--- Input Enclosed Below ---
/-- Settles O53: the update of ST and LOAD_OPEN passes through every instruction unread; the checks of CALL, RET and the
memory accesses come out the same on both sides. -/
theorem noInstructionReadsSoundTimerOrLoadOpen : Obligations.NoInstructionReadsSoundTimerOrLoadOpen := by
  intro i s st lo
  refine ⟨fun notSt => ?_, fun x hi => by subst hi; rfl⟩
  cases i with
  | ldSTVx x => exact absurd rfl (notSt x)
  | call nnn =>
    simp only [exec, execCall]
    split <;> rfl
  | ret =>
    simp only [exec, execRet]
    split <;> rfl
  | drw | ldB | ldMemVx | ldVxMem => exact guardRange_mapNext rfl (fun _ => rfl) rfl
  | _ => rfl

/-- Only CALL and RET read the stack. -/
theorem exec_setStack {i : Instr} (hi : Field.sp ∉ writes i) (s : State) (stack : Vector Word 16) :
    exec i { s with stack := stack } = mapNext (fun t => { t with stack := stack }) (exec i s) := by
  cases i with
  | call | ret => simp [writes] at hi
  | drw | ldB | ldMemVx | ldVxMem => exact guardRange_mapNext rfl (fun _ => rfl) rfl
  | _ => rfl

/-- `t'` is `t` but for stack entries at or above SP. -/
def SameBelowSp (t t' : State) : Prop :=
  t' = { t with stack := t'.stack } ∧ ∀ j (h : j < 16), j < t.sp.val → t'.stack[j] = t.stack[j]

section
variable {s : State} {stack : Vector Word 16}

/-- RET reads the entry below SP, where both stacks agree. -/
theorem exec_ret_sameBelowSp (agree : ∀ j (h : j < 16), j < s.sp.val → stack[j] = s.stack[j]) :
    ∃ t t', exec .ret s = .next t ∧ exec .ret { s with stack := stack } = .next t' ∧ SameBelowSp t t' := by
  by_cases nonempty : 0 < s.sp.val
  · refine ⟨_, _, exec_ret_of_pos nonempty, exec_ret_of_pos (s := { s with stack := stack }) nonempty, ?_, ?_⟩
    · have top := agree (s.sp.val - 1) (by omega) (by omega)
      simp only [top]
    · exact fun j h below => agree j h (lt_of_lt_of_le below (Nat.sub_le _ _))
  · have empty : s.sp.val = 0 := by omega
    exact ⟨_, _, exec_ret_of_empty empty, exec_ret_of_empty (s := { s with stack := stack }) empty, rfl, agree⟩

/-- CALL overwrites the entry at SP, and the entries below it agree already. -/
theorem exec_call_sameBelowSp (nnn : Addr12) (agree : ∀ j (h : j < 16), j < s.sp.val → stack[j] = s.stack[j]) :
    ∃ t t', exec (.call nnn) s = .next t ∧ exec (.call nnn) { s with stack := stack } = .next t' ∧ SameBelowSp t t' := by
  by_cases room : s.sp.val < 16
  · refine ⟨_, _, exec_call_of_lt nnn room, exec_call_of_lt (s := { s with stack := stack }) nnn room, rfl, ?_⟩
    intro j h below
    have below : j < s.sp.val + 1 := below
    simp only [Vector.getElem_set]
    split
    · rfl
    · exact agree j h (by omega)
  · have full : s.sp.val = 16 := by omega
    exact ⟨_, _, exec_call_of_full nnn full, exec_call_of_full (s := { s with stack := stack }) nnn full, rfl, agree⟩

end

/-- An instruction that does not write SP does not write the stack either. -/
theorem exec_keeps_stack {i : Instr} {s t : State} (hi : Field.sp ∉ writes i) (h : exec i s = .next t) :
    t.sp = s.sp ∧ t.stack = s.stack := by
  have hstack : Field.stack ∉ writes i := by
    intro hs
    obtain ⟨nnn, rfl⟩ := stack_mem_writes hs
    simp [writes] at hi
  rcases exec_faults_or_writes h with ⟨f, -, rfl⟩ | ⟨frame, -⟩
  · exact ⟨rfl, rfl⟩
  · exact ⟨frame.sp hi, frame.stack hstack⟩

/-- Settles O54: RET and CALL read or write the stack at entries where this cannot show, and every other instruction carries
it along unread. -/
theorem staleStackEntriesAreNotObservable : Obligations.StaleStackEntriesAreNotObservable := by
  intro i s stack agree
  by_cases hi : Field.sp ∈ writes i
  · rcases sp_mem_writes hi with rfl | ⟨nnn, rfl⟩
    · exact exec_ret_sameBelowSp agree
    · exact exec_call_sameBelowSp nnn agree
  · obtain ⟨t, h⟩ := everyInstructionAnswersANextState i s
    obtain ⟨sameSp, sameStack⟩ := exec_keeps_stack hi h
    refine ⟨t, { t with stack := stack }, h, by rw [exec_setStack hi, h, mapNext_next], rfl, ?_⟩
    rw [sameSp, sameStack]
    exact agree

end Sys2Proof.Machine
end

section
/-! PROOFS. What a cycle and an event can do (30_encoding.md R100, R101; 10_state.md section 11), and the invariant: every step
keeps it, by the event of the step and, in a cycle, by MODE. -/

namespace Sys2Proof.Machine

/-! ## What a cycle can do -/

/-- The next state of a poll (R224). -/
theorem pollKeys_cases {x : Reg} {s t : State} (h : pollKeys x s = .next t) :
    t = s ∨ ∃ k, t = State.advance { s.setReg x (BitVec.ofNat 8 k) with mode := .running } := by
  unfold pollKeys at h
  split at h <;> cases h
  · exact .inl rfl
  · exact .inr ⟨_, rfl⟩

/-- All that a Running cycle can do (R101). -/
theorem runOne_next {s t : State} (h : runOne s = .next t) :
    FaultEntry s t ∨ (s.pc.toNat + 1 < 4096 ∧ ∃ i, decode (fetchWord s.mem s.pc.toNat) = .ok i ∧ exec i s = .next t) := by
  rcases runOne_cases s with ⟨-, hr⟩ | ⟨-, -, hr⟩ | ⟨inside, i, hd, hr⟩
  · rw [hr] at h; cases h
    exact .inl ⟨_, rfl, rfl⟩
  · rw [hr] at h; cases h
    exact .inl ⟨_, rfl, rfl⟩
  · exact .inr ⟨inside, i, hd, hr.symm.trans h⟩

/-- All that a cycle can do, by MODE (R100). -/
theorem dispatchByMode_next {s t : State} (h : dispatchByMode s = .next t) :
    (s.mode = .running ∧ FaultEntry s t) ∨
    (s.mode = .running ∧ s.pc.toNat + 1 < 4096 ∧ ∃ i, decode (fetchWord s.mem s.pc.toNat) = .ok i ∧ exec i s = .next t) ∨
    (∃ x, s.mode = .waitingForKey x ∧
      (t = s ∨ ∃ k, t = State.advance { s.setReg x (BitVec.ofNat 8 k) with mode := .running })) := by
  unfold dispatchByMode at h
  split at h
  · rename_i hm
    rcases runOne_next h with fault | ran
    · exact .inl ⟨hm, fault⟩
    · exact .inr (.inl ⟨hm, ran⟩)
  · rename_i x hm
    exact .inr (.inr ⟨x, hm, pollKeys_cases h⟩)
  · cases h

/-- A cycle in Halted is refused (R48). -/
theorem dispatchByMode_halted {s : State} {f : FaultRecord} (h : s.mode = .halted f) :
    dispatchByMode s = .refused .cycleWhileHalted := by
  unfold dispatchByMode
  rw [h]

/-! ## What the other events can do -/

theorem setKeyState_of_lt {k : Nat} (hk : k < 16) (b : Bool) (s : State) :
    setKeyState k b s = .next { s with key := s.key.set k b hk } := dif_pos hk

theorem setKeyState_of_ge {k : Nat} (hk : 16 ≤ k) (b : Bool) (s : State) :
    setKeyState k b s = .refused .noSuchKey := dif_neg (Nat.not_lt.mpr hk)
--- End of Enclosed Input ---
Reply with an exact transcription of the material above.

/-- Settles O53: the update of ST and LOAD_OPEN passes through every instruction unread; the checks of CALL, RET and the
memory accesses come out the same on both sides. -/
theorem noInstructionReadsSoundTimerOrLoadOpen : Obligations.NoInstructionReadsSoundTimerOrLoadOpen := by
  intro i s st lo
  refine ⟨fun notSt => ?_, fun x hi => by subst hi; rfl⟩
  cases i with
  | ldSTVx x => exact absurd rfl (notSt x)
  | call nnn =>
    simp only [exec, execCall]
    split <;> rfl
  | ret =>
    simp only [exec, execRet]
    split <;> rfl
  | drw | ldB | ldMemVx | ldVxMem => exact guardRange_mapNext rfl (fun _ => rfl) rfl
  | _ => rfl

/-- Only CALL and RET read the stack. -/
theorem exec_setStack {i : Instr} (hi : Field.sp ∉ writes i) (s : State) (stack : Vector Word 16) :
    exec i { s with stack := stack } = mapNext (fun t => { t with stack := stack }) (exec i s) := by
  cases i with
  | call | ret => simp [writes] at hi
  | drw | ldB | ldMemVx | ldVxMem => exact guardRange_mapNext rfl (fun _ => rfl) rfl
  | _ => rfl

/-- `t'` is `t` but for stack entries at or above SP. -/
def SameBelowSp (t t' : State) : Prop :=
  t' = { t with stack := t'.stack } ∧ ∀ j (h : j < 16), j < t.sp.val → t'.stack[j] = t.stack[j]

section
variable {s : State} {stack : Vector Word 16}

/-- RET reads the entry below SP, where both stacks agree. -/
theorem exec_ret_sameBelowSp (agree : ∀ j (h : j < 16), j < s.sp.val → stack[j] = s.stack[j]) :
    ∃ t t', exec .ret s = .next t ∧ exec .ret { s with stack := stack } = .next t' ∧ SameBelowSp t t' := by
  by_cases nonempty : 0 < s.sp.val
  · refine ⟨_, _, exec_ret_of_pos nonempty, exec_ret_of_pos (s := { s with stack := stack }) nonempty, ?_, ?_⟩
    · have top := agree (s.sp.val - 1) (by omega) (by omega)
      simp only [top]
    · exact fun j h below => agree j h (lt_of_lt_of_le below (Nat.sub_le _ _))
  · have empty : s.sp.val = 0 := by omega
    exact ⟨_, _, exec_ret_of_empty empty, exec_ret_of_empty (s := { s with stack := stack }) empty, rfl, agree⟩

/-- CALL overwrites the entry at SP, and the entries below it agree already. -/
theorem exec_call_sameBelowSp (nnn : Addr12) (agree : ∀ j (h : j < 16), j < s.sp.val → stack[j] = s.stack[j]) :
    ∃ t t', exec (.call nnn) s = .next t ∧ exec (.call nnn) { s with stack := stack } = .next t' ∧ SameBelowSp t t' := by
  by_cases room : s.sp.val < 16
  · refine ⟨_, _, exec_call_of_lt nnn room, exec_call_of_lt (s := { s with stack := stack }) nnn room, rfl, ?_⟩
    intro j h below
    have below : j < s.sp.val + 1 := below
    simp only [Vector.getElem_set]
    split
    · rfl
    · exact agree j h (by omega)
  · have full : s.sp.val = 16 := by omega
    exact ⟨_, _, exec_call_of_full nnn full, exec_call_of_full (s := { s with stack := stack }) nnn full, rfl, agree⟩

end

/-- An instruction that does not write SP does not write the stack either. -/
theorem exec_keeps_stack {i : Instr} {s t : State} (hi : Field.sp ∉ writes i) (h : exec i s = .next t) :
    t.sp = s.sp ∧ t.stack = s.stack := by
  have hstack : Field.stack ∉ writes i := by
    intro hs
    obtain ⟨nnn, rfl⟩ := stack_mem_writes hs
    simp [writes] at hi
  rcases exec_faults_or_writes h with ⟨f, -, rfl⟩ | ⟨frame, -⟩
  · exact ⟨rfl, rfl⟩
  · exact ⟨frame.sp hi, frame.stack hstack⟩

/-- Settles O54: RET and CALL read or write the stack at entries where this cannot show, and every other instruction carries
it along unread. -/
theorem staleStackEntriesAreNotObservable : Obligations.StaleStackEntriesAreNotObservable := by
  intro i s stack agree
  by_cases hi : Field.sp ∈ writes i
  · rcases sp_mem_writes hi with rfl | ⟨nnn, rfl⟩
    · exact exec_ret_sameBelowSp agree
    · exact exec_call_sameBelowSp nnn agree
  · obtain ⟨t, h⟩ := everyInstructionAnswersANextState i s
    obtain ⟨sameSp, sameStack⟩ := exec_keeps_stack hi h
    refine ⟨t, { t with stack := stack }, h, by rw [exec_setStack hi, h, mapNext_next], rfl, ?_⟩
    rw [sameSp, sameStack]
    exact agree

end Sys2Proof.Machine
end

section
/-! PROOFS. What a cycle and an event can do (30_encoding.md R100, R101; 10_state.md section 11), and the invariant: every step
keeps it, by the event of the step and, in a cycle, by MODE. -/

namespace Sys2Proof.Machine

/-! ## What a cycle can do -/

/-- The next state of a poll (R224). -/
theorem pollKeys_cases {x : Reg} {s t : State} (h : pollKeys x s = .next t) :
    t = s ∨ ∃ k, t = State.advance { s.setReg x (BitVec.ofNat 8 k) with mode := .running } := by
  unfold pollKeys at h
  split at h <;> cases h
  · exact .inl rfl
  · exact .inr ⟨_, rfl⟩

/-- All that a Running cycle can do (R101). -/
theorem runOne_next {s t : State} (h : runOne s = .next t) :
    FaultEntry s t ∨ (s.pc.toNat + 1 < 4096 ∧ ∃ i, decode (fetchWord s.mem s.pc.toNat) = .ok i ∧ exec i s = .next t) := by
  rcases runOne_cases s with ⟨-, hr⟩ | ⟨-, -, hr⟩ | ⟨inside, i, hd, hr⟩
  · rw [hr] at h; cases h
    exact .inl ⟨_, rfl, rfl⟩
  · rw [hr] at h; cases h
    exact .inl ⟨_, rfl, rfl⟩
  · exact .inr ⟨inside, i, hd, hr.symm.trans h⟩

/-- All that a cycle can do, by MODE (R100). -/
theorem dispatchByMode_next {s t : State} (h : dispatchByMode s = .next t) :
    (s.mode = .running ∧ FaultEntry s t) ∨
    (s.mode = .running ∧ s.pc.toNat + 1 < 4096 ∧ ∃ i, decode (fetchWord s.mem s.pc.toNat) = .ok i ∧ exec i s = .next t) ∨
    (∃ x, s.mode = .waitingForKey x ∧
      (t = s ∨ ∃ k, t = State.advance { s.setReg x (BitVec.ofNat 8 k) with mode := .running })) := by
  unfold dispatchByMode at h
  split at h
  · rename_i hm
    rcases runOne_next h with fault | ran
    · exact .inl ⟨hm, fault⟩
    · exact .inr (.inl ⟨hm, ran⟩)
  · rename_i x hm
    exact .inr (.inr ⟨x, hm, pollKeys_cases h⟩)
  · cases h

/-- A cycle in Halted is refused (R48). -/
theorem dispatchByMode_halted {s : State} {f : FaultRecord} (h : s.mode = .halted f) :
    dispatchByMode s = .refused .cycleWhileHalted := by
  unfold dispatchByMode
  rw [h]

/-! ## What the other events can do -/

theorem setKeyState_of_lt {k : Nat} (hk : k < 16) (b : Bool) (s : State) :
    setKeyState k b s = .next { s with key := s.key.set k b hk } := dif_pos hk

theorem setKeyState_of_ge {k : Nat} (hk : 16 ≤ k) (b : Bool) (s : State) :
    setKeyState k b s = .refused .noSuchKey := dif_neg (Nat.not_lt.mpr hk)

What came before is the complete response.